15 makale ile tüm dünyada yükselen sağcı görüşlere, çoğunluğun eziciliğine dikkat çeken Büyük Gerileme, zamanını sağlam bir şekilde yakalayan nadir kitaplardan
90’ları yaşayan bir insan için, 2018 Türkiye’sinin ne kadar karanlık olduğu açıktır. Elbette sorunsuz bir dönem hiçbir zaman olmadı ama geri dönüp bakınca o yıllar insanların daha özgür olduğu yıllar olduğunu rahatlıkla söyleyebiliriz. 90’lar ve sonrasında doğan gençler içinse durum daha karanlık. Geleceklerini açık bir şekilde göremedikleri gibi, kutuplaşmış bir toplum içinde taraf olmanın da baskısı altındalar. Peki diyelim ki, 2018 Türkiye’sinde yaşayan bir genç buradaki geleceğini bırakıp yurtdışına gitmiş olsun. Hangi ülkeye giderse gitsin orada da sorunlar yaşama ihtimali yüksektir.
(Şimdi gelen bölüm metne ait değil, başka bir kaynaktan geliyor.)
-- ==== Sys2Proof/Machine/PowerStage.lean ====
section
/-!
DEFINITION. The power stage of a channel (chapter 03): legs and ratings, switch states per path, path
transitions, trips, fences, the battery switch and bursts.
-/

namespace Sys2Proof.Machine

/-! ### Legs and ratings -/

/-- Is leg k of channel c healthy (R74, R94)? -/
def State.legOk (s : State) (c : Fin 24) (k : Nat) : Bool := !(s.get (F.PS_STAT.LEG_FENCED c)).testBit k

/-- The healthy legs of channel c. -/
def State.legsOk (s : State) (c : Fin 24) : List Nat := (List.range 4).filter (s.legOk c)

/-- The legs that switch when the legs run: healthy, not shed, and not held OFF by a test of their gate link (R507). -/
def State.legsRun (s : State) (c : Fin 24) : List Nat :=
  (s.legsOk c).filter fun k => !(s.get (F.PS_STAT.LEG_SHED c)).testBit k && !s.ltRuns 3 (legLink c k)

/-- A mask of legs. -/
def legMask (l : List Nat) : Nat := l.foldl (fun m k => m ||| 2 ^ k) 0

/-- Table 03-2: continuous and peak current in 100 mA, continuous and burst power in 5 W. -/
def ratingOf (n : Nat) : Nat × Nat × Nat × Nat :=
  if 4 ≤ n then (150, 200, 80, 120) else if n = 3 then (150, 150, 80, 120) else if n = 2 then (100, 100, 80, 80)
  else (0, 0, 0, 0)

/-- PS_RATING from the healthy legs (R74). -/
def State.updRating (s : State) (c : Fin 24) : State :=
  let r := ratingOf (s.legsOk c).length
  (((s.set (F.PS_RATING.I_CONT c) r.1).set (F.PS_RATING.I_PEAK c) r.2.1).set (F.PS_RATING.P_CONT c) r.2.2.1).set
    (F.PS_RATING.P_BURST c) r.2.2.2

/-! ### Switch states (R77, Table 03-3) -/

/-- The battery switch and input pairs of the path the switches are in, under the role and law in force.
Battery switch: 0 OFF, 1 LINEAR, 2 ON, 3 DIODE; input: 0 none, 1 BUS, 2 BAT. -/
def State.switches (s : State) (c : Fin 24) : Nat × Nat :=
  let h := s.ch c
  let m := s.curMode c
  if h.dead || h.gangLeft || !s.domOn (3 * c) then (0, 0)
  else if s.get (F.PS_GANG.ROLE c) = 2 then (0, 1)
  else match h.pathF with
    | 0 => (if m.role != 0 && m.law == 6 then (if h.supp then 2 else 1) else 3, 1)
    | 1 => (2, 1)
    | 2 => (0, 1)
    | _ => (0, if m.role == 0 && !h.disch then 0 else 2)

/-- Drive the battery switch; one under test is held OFF (R507). -/
def State.bswTo (s : State) (c : Fin 24) (x : Nat) : State :=
  s.set (F.PS_STAT.BSW c) (if s.ltRuns 3 (bswLink c) then 0 else x)

/-- Put the switches into the states of Table 03-3, while no transition runs. -/
def State.settle (s : State) (c : Fin 24) : State :=
  if s.is (F.PS_STAT.TRANS c) then s
  else
    let x := s.switches c
    (s.bswTo c x.1).set (F.PS_STAT.INPUT c) x.2

/-- A handover in progress is aborted; the stage is SWITCH (R191). -/
def State.abortHandover (s : State) (c : Fin 24) : State := s.set (F.MS_STAGE.ACT c) 0

/-- A path transition or handover in progress is aborted (R84): held path requests wait for the role to leave
OFF again. -/
def State.abortPath (s : State) (c : Fin 24) : State :=
  ((s.set (F.PS_STAT.TRANS c) 0).abortHandover c).modCh c fun h =>
    { h with dest := none, tstep := .takeover, tn := 0, bswMax := 0, supp := false }

/-- Every switch of the channel opens (R84, R92, R471). -/
def State.openAll (s : State) (c : Fin 24) : State :=
  ((((s.abortPath c).legsStop c).set (F.PS_STAT.BSW c) 0).set (F.PS_STAT.INPUT c) 0).modCh c
    fun h => { h with dead := true, disch := false, pathF := 2, diode := false }

/-! ### Trips and fences -/

/-- A trip (R92): every switch opens, the LINE switch with it (R353), the role resolves to OFF, and the source
asserts until CH_CLEAR. `code` is 1 TRIP, 2 OVP. -/
def State.tripCh (s : State) (c : Fin 24) (code : Nat) : State :=
  let latch := if code = 1 then F.PS_LATCH.HWTRIP c else F.PS_LATCH.OVP c
  let s1 := ((s.openAll c).lineChTrip c).set latch 1
  let s2 := s1.modCh c fun h => { h with trip := h.trip ||| code, latchRd := false }
  (s2.assertL (12 * c) code 0 (s2.rd (R.PS_LATCH c))).reresolve c

/-- A channel fence (R74, R93, R128, R184): as a trip at the switches, and condition CH_FENCED. -/
def State.fenceCh (s : State) (c : Fin 24) : State :=
  if (s.ch c).fenced then s
  else
    let s1 := ((s.openAll c).lineChTrip c).modCh c fun h => { h with fenced := true }
    ((s1.assertL (12 * c + 3) 3).dropMember c).reresolve c

/-- A leg fence (R93, Table 03-5): its switches open, its load moves to the others, PS_RATING follows, and the
source asserts. Fewer than two healthy legs fence the channel. -/
def State.fenceLeg (s : State) (c : Fin 24) (k : Nat) : State :=
  if 4 ≤ k || !s.legOk c k then s
  else
    let bit := fun (hi : Nat) => (⟨R.PS_STAT c, hi + k, hi + k⟩ : Fld)
    let s1 := (((s.set (bit 8) 1).set (bit 12) 0).set (bit 4) 0).set ⟨R.PS_LATCH c, k, k⟩ 1
    let s2 := (s1.modCh c fun h => { h with
      carry := h.carry.set k (0, 0), cbc := h.cbc.set k 0, regions := h.regions.set k 0 }).updRating c
    let s3 := s2.assertL (12 * c + 2) 1 k (s2.rd (R.PS_LATCH c))
    if (s3.legsOk c).length < 2 then s3.fenceCh c else s3

/-- R92. -/
def execHwTrip (c : Fin 24) (s : State) : Out := .next (s.tripCh c 1)

/-- R92. -/
def execOvpTrip (c : Fin 24) (s : State) : Out := .next (s.tripCh c 2)

/-- R93. -/
def execLegFence (c : Fin 24) (k : Fin 4) (s : State) : Out := .next (s.fenceLeg c k)

/-- The working engines: 0 for A, 1 for B. -/
def State.enginesOk (s : State) (c : Fin 24) : List Nat :=
  (if s.get (F.RG_ENG.ENG_A c) = 0 then [0] else []) ++ (if s.get (F.RG_ENG.ENG_B c) = 0 then [1] else [])

/-- The state of engine e becomes that of both: the survivor goes on from its own state (R127). -/
def State.engineFrom (s : State) (c : Fin 24) (e : Nat) : State :=
  let k : Fin 25 := ⟨c.val, Nat.lt_succ_of_lt c.isLt⟩
  if e = 0 then
    { s.modCh c fun h => { h with engB := h.eng, bmB := h.bm } with chargersB := s.chargersB.set k s.chargers[k] }
  else { s.modCh c fun h => { h with eng := h.engB, bm := h.bmB } with chargers := s.chargers.set k s.chargersB[k] }

/-- Fence control engine e (R127, R128): condition ENG, or ENG_AMBIG in its place where neither engine reported
an error; the last engine fences the channel. -/
def State.fenceEngine (s : State) (c : Fin 24) (e : Nat) (ambig : Bool) : State :=
  let f := if e = 0 then F.RG_ENG.ENG_A c else F.RG_ENG.ENG_B c
  if s.get f ≠ 0 then s
  else
    let s0 := s.engineFrom c (1 - e)
    let s1 := ((s0.set f 1).set (F.RG_ENG.COMPARE c) 0).set (F.RG_LATCH.ENG_FENCE c) 1
    let s2 := s1.assertL (12 * c + 3) (if ambig then 2 else 1) e (s1.rd (R.RG_LATCH c))
    if (s2.enginesOk c).isEmpty then s2.fenceCh c else s2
Çünkü gericiliğin, kutuplaşmış toplumların, yalnızca Türkiye’nin sorunu olmadığı karanlık bir dönemden geçiyoruz. Küresel ısınma, göç, nüfus, işsizlik, eşitsizlik sorunları derken artık insanlar birlikteliğin hayal edildiği bir gelecekten ümitlerini kesmiş gibiler. Anlıyorlar ki gelecek çok daha fazla çıkar çatışmasının yaşanacağı bir dönem. Sermaye sahipleri köşe başlarını çoktan tutmuş durumda ve biz kendi küçük dünyalarımızda patlamaya hazır öfke tohumları olarak serseri mayın gibi dolanıyoruz.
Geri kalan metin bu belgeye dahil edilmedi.